The M.K. 36 operates on the blowback operating system and fires from the open bolt. It has a fire selector that allows the operator to choose between semi-automatic and fully automatic firing modes. The fire selector and control mechanisms were largely derived from the earlier MP 28, II. Oddly, the M.K. 36 features a bolt safety, the bolt cannot be cocked without a magazine inserted.

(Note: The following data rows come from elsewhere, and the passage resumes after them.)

/-- Slots of quarter `q` outside every region. -/
def quarterFree (s : State) (q : Nat) : Nat :=
  8192 - ((tcamRegions s.dict.live q fun i => some (SMap.get 0 s.tcam.regions (32 * q + i))).map (·.2)).sum

end Sys2Proof.Machine
end

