/-! ### The checks (Table 11-3) -/

/-- Rows 1 to 3 for a search of class `cls` (1 A, 2 B, 3 C): a status with its failure action, or the key. -/
def authRows13 (live : SMap Nat) (s : State) (cls profile handle : Nat) : (Nat × Nat) ⊕ Bytes :=
  let p := authProfileIn live profile
  if !apDefined p then .inl (0x13, 0)
  else
    let laneOk := if cls = 1 then apStore p == 1 && apAlg p != 5 && apOut p == 0 && SMap.get 0 live O.classAAuth != 0 else apStore p == 0
    if !laneOk then .inl (0x13, apFailAction p)
    else match keyFor s p handle with
      | .inl st => .inl (st, apFailAction p)
      | .inr k => .inr k

/-- The candidate freshness value of a received field `r` (R248). -/
def candidate (p : Bytes) (last r : Nat) : Nat :=
  let x := apX p
  if x = apN p then r % 2 ^ x
  else if x = 0 then last + 1
  else
    let v := last / 2 ^ x * 2 ^ x + r % 2 ^ x
    if v ≤ last ∧ v + 2 ^ x - last ≤ apWindow p then v + 2 ^ x else v

/-- An Unsynced verify counter accepts the first value that verifies (R258). -/
def resyncs (p : Bytes) : Bool := apResync p && apX p == apN p

/-- Row 5: where the MAC and freshness fields lie, or none where the payload's layout or the outbound layout breaks R245. -/
def authRow5 (live : SMap Nat) (p : Bytes) (payload : Bytes) : Option (Nat × Nat) :=
  (fieldPlaces p payload.length).bind fun (m, f) =>
    let out := authProfileIn live (apOut p)
    let outLen := (authenticData p m f payload).length + apMacBytes out + apFieldBytes out
    if apOut p ≠ 0 ∧ (fieldPlaces out outLen).isNone then none else some (m, f)

/-- The profile's search reads its counter before its MAC: it verifies with n above 0 (rows 6 and 7). -/
def readsCounter (p : Bytes) : Bool := !apGenerate p && apN p != 0

/-- Rows 6 and 7 on a payload whose freshness field begins at `f`: none for REPLAY, or the candidate value (0 where the rows do not apply). A
refusal by a counter at 2^n − 1 is counted (R249). -/
def authRows67 (p : Bytes) (record : Nat) (payload : Bytes) (f : Nat) (s : State) : Option Nat × State :=
  if !readsCounter p then (some 0, s)
  else
    let c := readFresh (apStore p) (freshnessId p record) s
    if fcUnsynced c && !resyncs p then (none, s)
    else
      let v := candidate p (fcValue c) (be payload f (apFieldBytes p))
      if 2 ^ apN p ≤ v then (none, if fcValue c = 2 ^ apN p - 1 then s.bump O.freshnessExhausted else s) else (some v, s)

/-! ### Counting refusals (R250) -/

/-- Count an AUTH_FAIL (`replay` false) or a REPLAY in a counter that an atomic is at; a burst is recorded. -/
def countRefusal (replay : Bool) (p : Bytes) (number record link v : Nat) (s : State) : State :=
  if apN p = 0 then s
  else
    let i := freshnessId p record
    let store := apStore p
    let (c, burst) := countIn replay (if replay then apReplayThreshold p else apFailThreshold p) (apThresholdWindow p) (elapsedMs s) (readFresh store i s)
    let s := storeFresh store i c s
    if burst then
      journal (if replay then 0x0041 else 0x0040)
        (fit 12 (beBytes 1 number ++ beBytes 4 i ++ beBytes 1 link) ++ beBytes 4 record ++ beBytes 8 v) s
    else s

/-! ### Generation (R251) -/

/-- The extension of Table 4-13 for a generation (Table 11-6), as a 256-bit number. -/
def extensionOf (p : Bytes) (outLen v : Nat) (mac : Bytes) : Nat :=
  let off := fun o => (fieldStart p o outLen).getD 0
  0x01 * 2 ^ 248 + apMacBytes p * 2 ^ 240 + apX p * 2 ^ 232 + off (apMacOffset p) % 2 ^ 13 * 2 ^ 219 +
  off (apFreshOffset p) % 2 ^ 13 * 2 ^ 206 + v % 2 ^ apX p * 2 ^ 160 + beNat (fit 16 mac)

/-- What an atomic on a freshness counter gives: the value taken or issued (or what follows from it), a refusal, or poison (R280). -/
inductive Atomic where
  | ok (v : Nat)
  | refused
  | poisoned
  deriving DecidableEq, Repr

/-- Issue the next value of a generate profile's counter for unit `req`: refused where it is Unsynced or exhausted (R251, R258). -/
def issueValue (req : Nat) (p : Bytes) (record : Nat) (s : State) : Atomic × State :=
  if apN p = 0 then (.ok 0, s)
  else
    let i := freshnessId p record
    let s := freshHome req (apStore p) i s
    let c := readFresh (apStore p) i s
    if freshPoisoned (apStore p) i s then (.poisoned, freshHit (apStore p) i s)
    else if fcUnsynced c then (.refused, s)
    else if 2 ^ apN p ≤ fcValue c + 1 then (.refused, s.bump O.freshnessExhausted)
    else
      (.ok (fcValue c + 1),
       storeFresh (apStore p) i (mkCounter (fcValue c + 1) (fcValid c) false (bit c 61) (fcFail c) (fcReplay c) (fcWindow c)) s)

/-- Generate for unit `req` under profile `p` with a key over D: the extension, or why there is none. -/
def generate (req : Nat) (p key d : Bytes) (record engine : Nat) (s : State) : Atomic × State :=
  match issueValue req p record s with
  | (.ok v, s) =>
    let s := (s.bump O.generations).bump (O.engineOperations engine)
    (.ok (extensionOf p (d.length + apMacBytes p + apFieldBytes p) v (macOver p key d v)), s)
  | (r, s) => (r, s)

/-! ### The end of a MAC operation (rows 9 to 11) -/

/-- How a MAC operation ends: with the verdict's AuthVerified and extension, with a status of rank 4 and its failure action, or with poison
in a counter that it needed (R280). -/
inductive AuthEnd where
  | pass (verified : Bool) (ext : Nat)
  | fail (status action : Nat) (verified : Bool)
  | poisoned
  deriving DecidableEq, Repr

/-- Row 10: the compare-and-advance of unit `req`, which counts a value that it refuses (R248, R250), or the first value of a resyncing counter
(R258). -/
def compareAdvance (req : Nat) (w : MacWork) (record link : Nat) (s : State) : Atomic × State :=
  let p := w.profile
  if apN p = 0 then (.ok 0, s)
  else
    let i := freshnessId p record
    let s := freshHome req (apStore p) i s
    let c := readFresh (apStore p) i s
    let v := w.candidate
    if freshPoisoned (apStore p) i s then (.poisoned, freshHit (apStore p) i s)
    else if fcUnsynced c && resyncs p then
      let s := storeFresh (apStore p) i (mkCounter v (fcValid c) false (bit c 61) (fcFail c) (fcReplay c) (fcWindow c)) s
      (.ok v, journal 0x0042 (beBytes 1 w.number ++ beBytes 4 i) s)
    else if fcValue c < v ∧ v - fcValue c ≤ apWindow p then
      (.ok v, storeFresh (apStore p) i (mkCounter v (fcValid c) (fcUnsynced c) (bit c 61) (fcFail c) (fcReplay c) (fcWindow c)) s)
    else
      let s := if fcValue c = 2 ^ apN p - 1 then s.bump O.freshnessExhausted else s
      (.refused, countRefusal true p w.number record link v s)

There is photographic evidence of three variants of the M.K. 36: the M.K. 36, III, the M.K. 36, II, and the M.K. 36, II made for Hungarian trials. The variants differ in the type of rifle furniture they mount, bayonet lug configuration, caliber, and the position of the charging handle. The original M.K. 36, II is chambered in 9×19mm Parabellum, has a left-side charging handle and a standard German bayonet mount and markings behind the rear right sight. The Hungarian trials M.K. 36, II is chambered in 9×25mm Mauser and features a stacking rod, a different bayonet mount meant for the Hungarian M35 bayonet, and a right-side charging handle. It is marked in front of the ejection port. The M.K. 36, III returns to 9×19mm, has the standard German bayonet mount, and a right-side charging handle. It is marked in front of the ejection port.

==Bolt design==

The design of the recoil spring and bolt was the most controversial and influential aspect of the M.K. 36, III. The design consisted of a series of nested cylinders with the recoil spring inside, with the firing pin affixed to the front of the end cylinder. Another cylinder with the bolt head and charging handle was placed on top of the recoil-spring assembly. This design is almost identical to the design used in the MP38 and MP40 submachine guns that saw widespread use.

However, the competing EMP36 submachine gun by Erma Werke used a similar bolt structure that also involved a telescoping spring. Heinrich Vollmer, a competing designer who designed the EMP36, held the patent for telescoping springs of the type, so production of the M.K. 36, III was halted due to patent infringement. Despite Vollmer's patent, the bolt design on the MP38 resembles the M.K. 36 III far more than the EMP36.